[Stored data]
━━━━━━
/-! ## Gloes commands (13) -/

/-- R361, R371, R376, R379: what the commands that report write to their buffer and answer. R362: tenancies are bound
and unbound, queue pairs created and deleted. The model's own: log 28, 46, 66. -/
def Obligations.ReportingAndTenancies : Prop :=
  (∀ (r : CmdRef) (s0 s : State) (c : Cmd),
     let is (op : Nat) : Prop := s0.cmd? r (fun o => o == op) = some c ∧ s0.begin? c = some s
     let fits (named : Nat → Nat) (u0 u1 : Nat) : Prop := reserved71 c named = none ∧ ptrs73 c u0 u1 = none
     let n : Nat := c.le 16 4
     let start : Nat := c.le 8 8
     let damaged (i : Nat) : List Byte :=
       let b : List Byte := leBytes 8 i ++ zeros 8 ++ [0x02] ++ zeros 43
       b ++ leBytes 4 (crc32c b)
     (is 0x01 → fits (fun _ => 0) 1 0 → exec (.identify r) s0
         = .next ((s.replies c c.ptr0 (s.identity c)).ends c { status := 0, res0 := 256, res1 := s.part.serial.toNat, detail := 0 }))
     ∧ (s.identity c).length = 256
     ∧ (c.t < 16 → slice (s.identity c) 0 8 = [0x4C, 0x58, 0x37, 0x2D, 0x31, 0x32, 0x38, 0x2D]
         ∧ byteAt (s.identity c) 18 = BitVec.ofNat 8 s.fuses.lc.toNat ∧ byteAt (s.identity c) 28 = BitVec.ofNat 8 c.t
         ∧ byteAt (s.identity c) 29 = BitVec.ofNat 8 (s.tenancy c.t).devno.toNat)
     ∧ (is 0x53 → reserved71 c (namedBytes [(8, 1), (10, 2)]) = none → fn72 s c = none → ptrs73 c 1 0 = none →
         s.noFn c.fid = false → exec (.getConfig r) s0
         = .next ((s.replies c c.ptr0 ((paramsOf c.fid.1).flatMap (fun p =>
             leBytes 2 p.1 ++ zeros 6 ++ leBytes 8 (s.param c.fid p.1)))).ends c
           { status := 0, res0 := (paramsOf c.fid.1).length, res1 := 0, detail := if c.fid.1 = 0 then 0 else fcode (s.fst c.fid) }))
     ∧ (is 0x70 → s.heldPa logBase = false → fits (namedBytes [(8, 12)]) 1 0 → issuer72 s c = none → 1 ≤ n → n ≤ 65536 →
         let oldest : Nat := s.lseq - 16384
         let i0 : Nat := max start oldest
         let m : Nat := min n (s.lseq - i0)
         let a : Ans := { status := if start < oldest then 5 else 0, res0 := m, res1 := if m = 0 then s.lseq else i0 + m, detail := oldest - start }
         (m = 0 → exec (.readLog r) s0 = .next (s.ends c a))
         ∧ (m ≠ 0 → exec (.readLog r) s0 = .next ((s.replies c c.ptr0 ((List.range m).flatMap (fun i =>
             if BitVec.ofNat 64 (i0 + i) ∈ r.logBad then damaged (i0 + i) else s.rdN (sqPa 0 0x100000 + (i0 + i) % 16384 * 64) 64))).ends c a)))
     ∧ (is 0x41 → fits (namedBytes [(8, 12)]) 1 0 → mem76 s c = none → 1 ≤ n → n ≤ 65536 → (s.tenancy c.t).jret ≠ 0 →
         let l : List Retained := (((s.tenancy c.t).ring.filter (fun e => decide (start ≤ e.jseq.toNat))).takeWhile (fun e => e.jent.isSome)).take n
         ((s.tenancy c.t).oldest ≤ start → l = [] → exec (.readJournal r) s0
             = .next (s.ends c { status := 0, res0 := 0, res1 := start, detail := 0 }))
         ∧ ((s.tenancy c.t).oldest ≤ start → l ≠ [] → exec (.readJournal r) s0
             = .next ((s.replies c c.ptr0 (l.flatMap retainedBytes)).ends c { status := 0, res0 := l.length, res1 := start + l.length, detail := 0 }))
         ∧ (start < (s.tenancy c.t).oldest → exec (.readJournal r) s0
             = .next (s.ends c { status := 0x3006, res0 := 0, res1 := (s.tenancy c.t).oldest, detail := 0 }))))
  ∧ (∀ (r : CmdRef) (s0 s : State) (c : Cmd),
       let is (op : Nat) : Prop := s0.cmd? r (fun o => o == op) = some c ∧ s0.begin? c = some s
       let b8 : Nat := c.le 8 1
       let x : Tenancy := s.tenancy c.t
       let f : FnId := ⟨Fin.ofNat 2 (c.le 9 1), Fin.ofNat 16 (c.le 10 1)⟩
       (is 0x02 → reserved71 c (namedBytes [(8, 3)]) = none → issuer72 s c = none → ptrs73 c 0 0 = none → b8 ≤ 15 → c.le 9 1 ≤ 1 →
           c.le 10 1 ≤ 15 → (s.tenancy b8).bound = none → s.tenOf f = none → s.heldFn c (1, b8) = false → (s.fuses.lc ≠ 3 ∨ b8 = 0) → s.qpTotal < 256 →
           exec (.tenancyBind r) s0 = .next ((s.setTenancy b8
             { bound := some f, st := .stopped, devno := 0, dirQuota := 0, pinQuota := 0, qpQuota := 1, vecCount := 1
               jret := (s.tenancy b8).jret, jseq := (s.tenancy b8).jseq, ring := (s.tenancy b8).ring, qps := [(0, QPair.reset)]
               pend := [], restart := false, ghosts := (s.tenancy b8).ghosts }).ends c (Ans.of 0)))
       ∧ (is 0x03 → (c.e.prog = .none ∨ ∃ n, c.e.prog = .queued n) → reserved71 c (fun i => if i = 8 then 255 else if i = 9 then 1 else 0) = none →
           issuer72 s c = none → ptrs73 c 0 0 = none → b8 ≤ 15 → (s.tenancy b8).bound ≠ none → b8 ≠ c.t → s.heldFn c (1, b8) = false →
           ((s.tenancy b8).st ≠ .stopped → exec (.tenancyUnbind r) s0 = .next (s.ends c (Ans.of 0x2001)))
           ∧ ((s.tenancy b8).st = .stopped → bit (c.le 9 1) 0 = false → exec (.tenancyUnbind r) s0 = .next ((s.setTenancy b8
               { Tenancy.reset with jret := (s.tenancy b8).jret, jseq := (s.tenancy b8).jseq, ring := (s.tenancy b8).ring
                                    ghosts := (s.tenancy b8).ghosts }).ends c (Ans.of 0)))
           ∧ ((s.tenancy b8).st = .stopped → bit (c.le 9 1) 0 = true → s.dirUsed b8 = 0 →
               exec (.tenancyUnbind r) s0 = .next ((s.setTenancy b8 { Tenancy.reset with ghosts := (s.tenancy b8).ghosts }).ends c (Ans.of 0))))
       ∧ (is 0x04 → reserved71 c (namedBytes [(8, 3), (12, 2)]) = none → ptrs73 c 1 1 4096 = none → b8 ≠ 0 → c.le 9 1 ≤ 12 → c.le 10 1 ≤ 12 →
           c.le 12 2 < x.vecCount → s.qp? c.t b8 = none → x.qps.length < x.qpQuota → s.qpTotal < 256 → ∃ (t : State) (y : QPair), exec (.qpCreate r) s0 = .next (t.ends c (Ans.of 0))
             ∧ t = s.setQp c.t b8 y ∧ y.st = .stopped ∧ y.sqDepth = 2 ^ (c.le 9 1 + 4) ∧ y.cqDepth = 2 ^ (c.le 10 1 + 4)
             ∧ y.vec = c.le 12 2 % 2048 ∧ y.sqbase.toNat = c.ptr0 ∧ y.cqbase.toNat = c.ptr1 ∧ y.sqtail = 0 ∧ y.sqhead = 0 ∧ y.cqint = 0
             ∧ y.qwt = 16)
       ∧ (is 0x05 → reserved71 c (namedBytes [(8, 1)]) = none → ptrs73 c 0 0 = none → b8 ≠ 0 → s.qp? c.t b8 ≠ none →
           s.heldFn c (2, c.t * 256 + b8) = false →
           (s.fst (2, c.t * 256 + b8) = .stopped → exec (.qpDelete r) s0 = .next ((s.setTenancy c.t { x with qps := spDel x.qps b8 }).ends c (Ans.of 0)))
           ∧ (s.fst (2, c.t * 256 + b8) ≠ .stopped → exec (.qpDelete r) s0 = .next (s.ends c (Ans.of 0x2001)))))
━━━━━━
• What the exercise asks
What is needed is an exact copy of the lines above, from the one containing "tenancies are bound" through the one containing "let n : Nat := c.le 16 4", with nothing added.

• Result of this exercise
/-- R361, R371, R376, R379: what the commands that report write to their buffer and answer. R362: tenancies are bound
and unbound, queue pairs created and deleted. The model's own: log 28, 46, 66. -/
def Obligations.ReportingAndTenancies : Prop :=
  (∀ (r : CmdRef) (s0 s : State) (c : Cmd),
     let is (op : Nat) : Prop := s0.cmd? r (fun o => o == op) = some c ∧ s0.begin? c = some s
     let fits (named : Nat → Nat) (u0 u1 : Nat) : Prop := reserved71 c named = none ∧ ptrs73 c u0 u1 = none
     let n : Nat := c.le 16 4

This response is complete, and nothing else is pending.